4. A l'appui de leur requête, M. C et Mme D font valoir que, contrairement à ce qui a été retenu par la CAF, la preuve de leur vie commune n'a pas été régulièrement apportée et que la procédure suivie ne les a pas mis à même de faire valoir leurs arguments sur ce point. Toutefois, et alors que les indus dont le tribunal est compétemment saisi en l'espèce peuvent ainsi trouver leur fondement dans les seules dispositions précitées des articles L. 542-2 et L. 831-2 du code de la sécurité sociale, il n'est pas contesté que, comme le relève et en justifie la CAF défenderesse, les requérants sont les seuls associés, à hauteur respectivement de 30% et de 70% de ses parts, de la société civile immobilière qu'ils ont constituée entre eux au mois de février 2011 et qui est propriétaire de la maison d'habitation dans laquelle se trouvent les logements qu'ils disent distincts et au titre desquels les allocations en litige ont été versées. Dans ces conditions et alors que, pour l'application des dispositions de l'article L. 553-2 du code de la sécurité sociale faisant obstacle à ce qu'une remise d'un indu d'aide au logement soit accordée en cas de manœuvre frauduleuse ou de fausses déclarations de l'allocataire, la déclaration des intéressés selon laquelle ils n'entretenaient aucun lien avec le propriétaire de leur logement révèle en l'espèce une volonté de dissimulation de leur part justifiant le rejet par la directrice de la CAF de la demande de remise de dette qui lui avait été soumise, les conclusions dirigées contre la contrainte du 10 décembre 2020 doivent être rejetées.

Sur les frais liés au litige :

5. Les dispositions de l'article L. 761-1 du code de justice administrative font obstacle à ce qu'il soit fait droit aux conclusions des requérants dirigées contre la CAF du Rhône, qui n'est pas partie perdante.

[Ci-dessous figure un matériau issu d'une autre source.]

/-! ### setEngine -/

@[simp] theorem State.setEngine_regs (s : State) (e : Nat) (x : Engine) : (s.setEngine e x).regs = s.regs := by rfl
@[simp] theorem State.setEngine_hif (s : State) (e : Nat) (x : Engine) : (s.setEngine e x).hif = s.hif := by rfl
@[simp] theorem State.setEngine_jrnl (s : State) (e : Nat) (x : Engine) : (s.setEngine e x).jrnl = s.jrnl := by rfl
@[simp] theorem State.setEngine_hlth (s : State) (e : Nat) (x : Engine) : (s.setEngine e x).hlth = s.hlth := by rfl
@[simp] theorem State.setEngine_snap (s : State) (e : Nat) (x : Engine) : (s.setEngine e x).snap = s.snap := by rfl
@[simp] theorem State.setEngine_time (s : State) (e : Nat) (x : Engine) : (s.setEngine e x).time = s.time := by rfl
@[simp] theorem State.setEngine_streams (s : State) (e : Nat) (x : Engine) : (s.setEngine e x).streams = s.streams := by rfl
@[simp] theorem State.setEngine_net (s : State) (e : Nat) (x : Engine) : (s.setEngine e x).net = s.net := by rfl
@[simp] theorem State.setEngine_shp (s : State) (e : Nat) (x : Engine) : (s.setEngine e x).shp = s.shp := by rfl
@[simp] theorem State.setEngine_sgs (s : State) (e : Nat) (x : Engine) : (s.setEngine e x).sgs = s.sgs := by rfl
@[simp] theorem State.setEngine_progs (s : State) (e : Nat) (x : Engine) : (s.setEngine e x).progs = s.progs := by rfl
@[simp] theorem State.setEngine_tbl (s : State) (e : Nat) (x : Engine) : (s.setEngine e x).tbl = s.tbl := by rfl
@[simp] theorem State.setEngine_jobs (s : State) (e : Nat) (x : Engine) : (s.setEngine e x).jobs = s.jobs := by rfl
@[simp] theorem State.setEngine_nextJob (s : State) (e : Nat) (x : Engine) : (s.setEngine e x).nextJob = s.nextJob := by rfl
@[simp] theorem State.setEngine_cores (s : State) (e : Nat) (x : Engine) : (s.setEngine e x).cores = s.cores := by rfl
@[simp] theorem State.setEngine_sched (s : State) (e : Nat) (x : Engine) : (s.setEngine e x).sched = s.sched := by rfl
@[simp] theorem State.setEngine_pools (s : State) (e : Nat) (x : Engine) : (s.setEngine e x).pools = s.pools := by rfl
@[simp] theorem State.setEngine_mem (s : State) (e : Nat) (x : Engine) : (s.setEngine e x).mem = s.mem := by rfl
@[simp] theorem State.setEngine_hbm (s : State) (e : Nat) (x : Engine) : (s.setEngine e x).hbm = s.hbm := by rfl
@[simp] theorem State.setEngine_lnk (s : State) (e : Nat) (x : Engine) : (s.setEngine e x).lnk = s.lnk := by rfl
@[simp] theorem State.setEngine_pwr (s : State) (e : Nat) (x : Engine) : (s.setEngine e x).pwr = s.pwr := by rfl
@[simp] theorem State.setEngine_sec (s : State) (e : Nat) (x : Engine) : (s.setEngine e x).sec = s.sec := by rfl
@[simp] theorem State.setEngine_counters (s : State) (e : Nat) (x : Engine) : (s.setEngine e x).counters = s.counters := by rfl
@[simp] theorem State.setEngine_free (s : State) (e : Nat) (x : Engine) : (s.setEngine e x).free = s.free := by rfl
@[simp] theorem State.setEngine_out (s : State) (e : Nat) (x : Engine) : (s.setEngine e x).out = s.out := by rfl
@[simp] theorem State.setEngine_pending (s : State) (e : Nat) (x : Engine) : (s.setEngine e x).pending = s.pending := by rfl
@[simp] theorem State.setEngine_reg (s : State) (e : Nat) (x : Engine) (k : Nat) : (s.setEngine e x).reg k = s.reg k := by rfl
@[simp] theorem State.setEngine_rd (s : State) (e : Nat) (x : Engine) (g : RegField) : (s.setEngine e x).rd g = s.rd g := by rfl
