theorem State.releasePic_keeps {L : Nat} {u : State} (s : State) (id : Nat) (hL : 9044123 ||| L = L) (hu : Keeps L u s) :
    Keeps L u (State.releasePic s id) := by
  unfold State.releasePic
  try dsimp only
  repeat' first
    | with_reducible assumption
    | exact lor_sub hL rfl
    | with_reducible apply Keeps.ite <;> intro _
    | with_reducible apply State.freeAll_keeps
    | with_reducible apply Keeps.foldl
    | with_reducible apply Keeps.foldl_fst
    | intro _ _ _
    | split
    | refine Keeps.upd hL ?_

theorem State.commitNode_keeps {L : Nat} {u : State} (s : State) (id : Nat) (n : Nat) (out : NodeOut) (hL : 43983583 ||| L = L) (hu : Keeps L u s) :
    Keeps L u (State.commitNode s id n out) := by
  unfold State.commitNode
  try dsimp only
  repeat' first
    | with_reducible assumption
    | exact lor_sub hL rfl
    | with_reducible apply Keeps.ite <;> intro _
    | with_reducible apply State.tryEnd_keeps
    | with_reducible apply State.seatNodes_keeps
    | with_reducible apply State.releasePlan_keeps
    | with_reducible apply State.releaseWhole_keeps
    | with_reducible apply State.releasePic_keeps
    | with_reducible apply State.updNode_keeps
    | split

theorem State.applySwap_keeps {L : Nat} {u : State} (s : State) (i : Nat) (hL : 75776 ||| L = L) (hu : Keeps L u s) :
    Keeps L u (State.applySwap s i) := by
  unfold State.applySwap
  try dsimp only
  repeat' first
    | with_reducible assumption
    | exact lor_sub hL rfl
    | with_reducible apply Keeps.ite <;> intro _
    | with_reducible apply State.setProg_keeps
    | with_reducible apply Keeps.foldl
    | with_reducible apply Keeps.foldl_fst
    | intro _ _ _
    | split
    | refine Keeps.upd hL ?_

theorem State.pin_keeps {L : Nat} {u : State} (s : State) (cluster : Nat) (svc : Nat) (bytes : Nat) (h : PinFor) (hL : 262145 ||| L = L) (hu : Keeps L u s) :
    ∀ t, State.pin s cluster svc bytes h = some t → Keeps L u t := by
  intro t e
  unfold State.pin at e
  try dsimp only at e
  repeat' first
    | split at e
    | cases e
    | with_reducible assumption
    | exact lor_sub hL rfl
    | with_reducible apply Keeps.ite <;> intro _
    | with_reducible apply State.sbNote_keeps
    | with_reducible apply State.setStationBuf_keeps
    | split

theorem State.poisonJob_keeps {L : Nat} {u : State} (s : State) (j : Job) (line : Nat) (hL : 44019423 ||| L = L) (hu : Keeps L u s) :
    Keeps L u (State.poisonJob s j line) := by
  unfold State.poisonJob
  try dsimp only
  repeat' first
    | with_reducible assumption
    | exact lor_sub hL rfl
    | with_reducible apply State.faultJob_keeps

end Sys2Proof.Machine
end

Alors qu'il n'est pas fait état de dépens et que les dispositions de l'article R. 133-6 du code de la sécurité sociale mettent à la charge du débiteur dont l'opposition est rejetée les frais de signification qui sont invoqués, les conclusions de la CAF du Rhône tendant à ce que le tribunal mette ces frais et dépens à la charge des requérants sont dépourvues d'objet et doivent être rejetées.

D E C I D E :

Article 1er : En tant que cette contrainte est relative à des indus d'allocations familiales, d'allocation de soutien familial et d'allocation de rentrée scolaire, les conclusions de la requête n° 2101381 dirigées contre la contrainte du 10 décembre 2020 sont rejetées comme portées devant un ordre de juridiction incompétent pour en connaître.

Article 2 : Le surplus des conclusions des parties est rejeté.

Article 3 : Le présent jugement sera notifié à M. A C et Mme E D ainsi qu'à la Caisse d'allocations familiales du Rhône.

Rendu public par mise à disposition au greffe le 25 janvier 2023.

Le magistrat désigné,

A. B

Le greffier,

Y. Mesnard

La République mande et ordonne au ministre de la transition écologique et de la cohésion des territoires en ce qui le concerne, ou à tous commissaires de justice à ce requis en ce qui concerne les voies de droit commun contre les parties privées, de pourvoir à l'exécution de la présente décision.